On a positive note, I’d rapidly become a skateboarding aficionado and rode pretty much every day. Not only did I vibe with skateboarding’s counter-culture ethos, I also wanted to continue to get better so I could mimic those surf-inspired moves I saw in every edition of SkateBoarder magazine I could get my hands on. We still had the ping pong table ramp that had become my usual afternoon hang, provided the weather was pleasant. Thanks to the money I’d made cutting my grandparent’s grass on those summer weekends, I had upgraded my skateboard’s wheels and trucks again. That helped me to progress to the point where I could do a variety of freestyle tricks and was generally considered one of the better skateboarders in the local area, although there weren’t that many of us to begin with.

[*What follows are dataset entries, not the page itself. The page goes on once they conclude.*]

-- ==== Sys2Proof/Decode.lean ====
section
/-!
DEFINITION. The decoder of the table's bits. The part has no instruction words: no row of spec/opcode_table.json gives
bits (every row's "fields" is empty), so no word spells a command.
-/
namespace Sys2Proof

/-- The command that the word `w` of `nbits` bits spells: none, since no row of the table gives bits. -/
def decodeTableWord (_nbits _w : Nat) : Option Instr := none

end Sys2Proof
end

Due to my previous classroom performance, I was enrolled in advanced subjects as a high school freshman and didn’t struggle to make better-than-average grades. I made straight A’s in Science and Pre-algebra my freshman year. I had another handful of classes that required me to do a modest amount of homework, usually at the last minute. I did well in those classes too. The only class I dreaded was English. For some reason, grammar was always difficult for me to grasp, conceptually. It was also the only class which routinely required students to speak, usually to read some passage from a known work by a famous author, or maybe to read aloud a sentence we’d constructed as a part of a class exercise. Those occasions always triggered my glossophobia, which is something I eventually overcame much later in life as a result of generous amounts of something I like to call exposure therapy.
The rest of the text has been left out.